Some schools, assuming approval Wednesday, are ready to start vaccinating in cafeterias and gyms.

Anne Zink, MD, president-elect of the Association of State and Territorial Health Officials and Alaska chief medical officer, told reporters that many of her state's boroughs and districts have booked in-person vaccines for their schools Thursday as the state has dismissal for summer as early as this week.

Maine is readying four types of distribution sites for the vaccines: primary care offices, Walgreen's and CVS pharmacies, mass vaccination sites, and schools, said Nirav Shah, MD, current ASTHO president and director of the Maine Center for Disease Control and Prevention.

Starting later this week, he said, the state hopes to host large vaccination clinics for people age 12 and over.

Eliminating Barriers

States are working to break down barriers through education and improving access.

In Alaska, many of the drive-through evening vaccination sites are being changed to Pfizer sites so parents just getting off work can take their kids.

It's also important to get young people to speak to their peers about the importance of vaccines, she said. Some teen groups in Alaska are hosting Zoom calls where they share with children and families why they chose to get vaccinated.

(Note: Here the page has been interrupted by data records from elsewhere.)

/-- Waiting records that can be written now are written. -/
def State.flushFaults (s : State) : State :=
  if s.faults.isEmpty then s
  else (s.faults.filter s.settledFault).foldl (fun s f => s.writeFault f.body) { s with faults := s.faults.filter fun f => !s.settledFault f }

/-! ### Trace (R388, R390) -/

/-- The 32 bytes of a trace record. -/
def traceBytes (t : Trace) (kind engine kick cseq wall data : Nat) : List Byte :=
  leBytes 4 t.seq ++ leBytes 1 kind ++ leBytes 1 0 ++ leBytes 2 engine ++ leBytes 2 kick ++ leBytes 2 (min t.dropped 0xFFFF)
    ++ leBytes 4 cseq ++ leBytes 8 wall ++ leBytes 8 data

/-- A record written for a context: sealed under its tenant key in a confidential context (R390). -/
def State.sealedFor (s : State) (c : Context) (bs : List Byte) : List Byte :=
  if c.confidential then
    Config.sealRecord ((alGet s.sup.keys c.key).getD []) (leBytes 4 c.num ++ leBytes 8 c.sealedRecs) bs
  else bs

/-- Write a trace record of a launch whose effective PERM has TRACE set; one that finds the buffer full is dropped and counted. DEDUCED, log entry 66. -/
def State.trace (s : State) (l : Launch) (kind engine wall data : Nat) : State :=
  match s.traces.find? fun t => t.ctx == l.ctx && t.region == l.region with
  | none => s
  | some t =>
    match s.ctx? l.ctx with
    | none => s
    | some c =>
      if l.rcb.perm / 2 % 2 = 0 ∨ t.sel / 2 ^ kind % 2 = 0 then s
      else
        let cseq := ((s.queues.find? fun q => q.kick == l.kick).map (·.count)).getD 0
        let bs := s.sealedFor c (traceBytes t kind engine l.kick cseq wall data)
        let put (t' : Trace) : State := { s with traces := s.traces.map fun x => if x.ctx = t.ctx ∧ x.region = t.region then t' else x }
        if t.size < t.pos + bs.length then put { t with dropped := t.dropped + 1 }
        else
          let s1 := (put { t with pos := t.pos + bs.length, seq := (t.seq + 1) % 2 ^ 32, dropped := 0 }).pokeAt (t.base + t.pos) bs
          if c.confidential then s1.modCtx c.num fun c => { c with sealedRecs := c.sealedRecs + 1 } else s1

/-! ### Removal (R375, R377, R384) -/

/-- Has the removal of a context, or of a fault domain of it, begun? -/
def State.removing (s : State) (ctx fdom : Nat) : Bool :=
  s.removals.any fun r => r.ctx == ctx && (r.fdom.isNone || r.fdom == some fdom)

/-- Begin the removal of a context or of a fault domain (R378, R384). -/
def State.beginRemoval (s : State) (ctx : Nat) (fdom : Option Nat) (seq : Option Nat) : State :=
  { s with removals := s.removals ++ [⟨s.nextId, ctx, fdom, 1, seq⟩], nextId := s.nextId + 1 }

/-! ### Speculation (R213 to R215) -/

/-- Squash a gang's speculative instructions (R215): what they changed is restored, their loads leave the machine (R262). -/
def State.squash (s : State) (gid : Nat) : State :=
  match s.gang? gid with
  | none => s
  | some g =>
    match g.spec with
    | none => s
    | some sp =>
      let s1 := s.modGang gid fun g =>
        { g with threads := sp.threads.map fun x => match g.thread? x.thr with
                   | some y => { x with seen := y.seen.filter fun e => e.op < sp.first, regs := y.regs, dropped := y.dropped, bwait := y.bwait }
                   | none => x,
                 rods := sp.rods, descs := sp.descs, pendRcp := sp.pendRcp, poison := sp.poison,
                 regen := sp.regen, tmr := sp.tmr, rotation := sp.rotation, early := [], spec := none }
      let p := s.placeOf gid 0
      State.count { s1 with ops := s1.ops.filter fun o => !(o.place.gid == gid && sp.first ≤ o.id) } p.die (7 * p.core + 3) sp.count
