/-- R178: BTEST evaluates the wait once. -/
def execBtest (g : Guard) (pd : Pred) (a b : Reg) (s : State) : Host.Outcome State Fault Refusal :=
  let i := Instr.btest g pd a b
  withPrep i s fun p =>
    match p.objCheck i with
    | some s' => s'
    | none =>
      State.complete (p.s.modGang p.e.g.gid fun g =>
        p.parts.foldl (fun g t => g.modThread t fun x => x.setPred pd (p.phaseDone t)) g) i p.parts

/-- R243: BWAIT_TIMEOUT: the end of the cycle in which %wall reached a timed BWAIT's deadline has decided it; the thread leaves its stall. -/
def execBwaitTimeout (gid thr : Nat) (s : State) : Host.Outcome State Fault Refusal :=
  .next (match (s.thread? gid thr).bind (·.bwait) with
    | some w => if w.verdict.isSome then s.modThread gid thr fun x => { x with stall := .none } else s
    | none => s)

end Sys2Proof.Machine
end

In Maine, Nirav Shah said, "the notion of informed consent applies with equal force to adults as it does with adolescents." But at least in Maine, it is not required that a parent be on site and present during the vaccination itself.

A parent could sign a form allowing the child to be vaccinated in a school-based clinic. Maine also allows verbal consent so a parent can give consent over the phone, Shah said.

Dividing Vaccine Trays

Vaccines going to pediatrician and family medicine offices presents a challenge in that smaller numbers of doses are needed for those venues than at large vaccination sites that get trays of 1,170 Pfizer doses each.

Shah says states have been talking with federal authorities on the need for smaller packaging.

"Breaking the trays up into smaller lot sizes takes a fair amount of effort." Shah said. "We understand that later this month the lot size will be going down to 450."

But even that will be too much for small offices, he said.

Similarly, an effort is being made in Maine to make sure doctors' offices are not limited by their refrigeration capabilities. The Pfizer vaccine must be kept at ultra-cold temperatures that many primary care doctors' offices may not have.

"If they need a cool cube with dry ice, we can furnish that to them," Shah said.

Should They Be Mandated?

Zink said Alaska generally has high acceptance for recommendations around COVID-19 and has no plans to mandate the COVID-19 vaccines for children.

Umair A. Shah, MD, secretary of health at the Washington State Department of Health, said, "Our number one ability to get people vaccinated is for them to be encouraged to do so, to be incentivized to do so, to do everything we can to make the vaccine choice the easy choice," including eliminating language, cultural and access barriers.

However, he said, "in higher education, University of Washington and Washington State University have indicated they are going to require COVID vaccines for kids to come back to school. I do think that is something that is increasingly being looked at."

Though the messages will be tailored differently across the states the bottom line will be the same, Umair Shah said: The vaccines work and they are safe.

But most critically, "Vaccines are our pathway to moving forward and once and for all ending this pandemic," he said.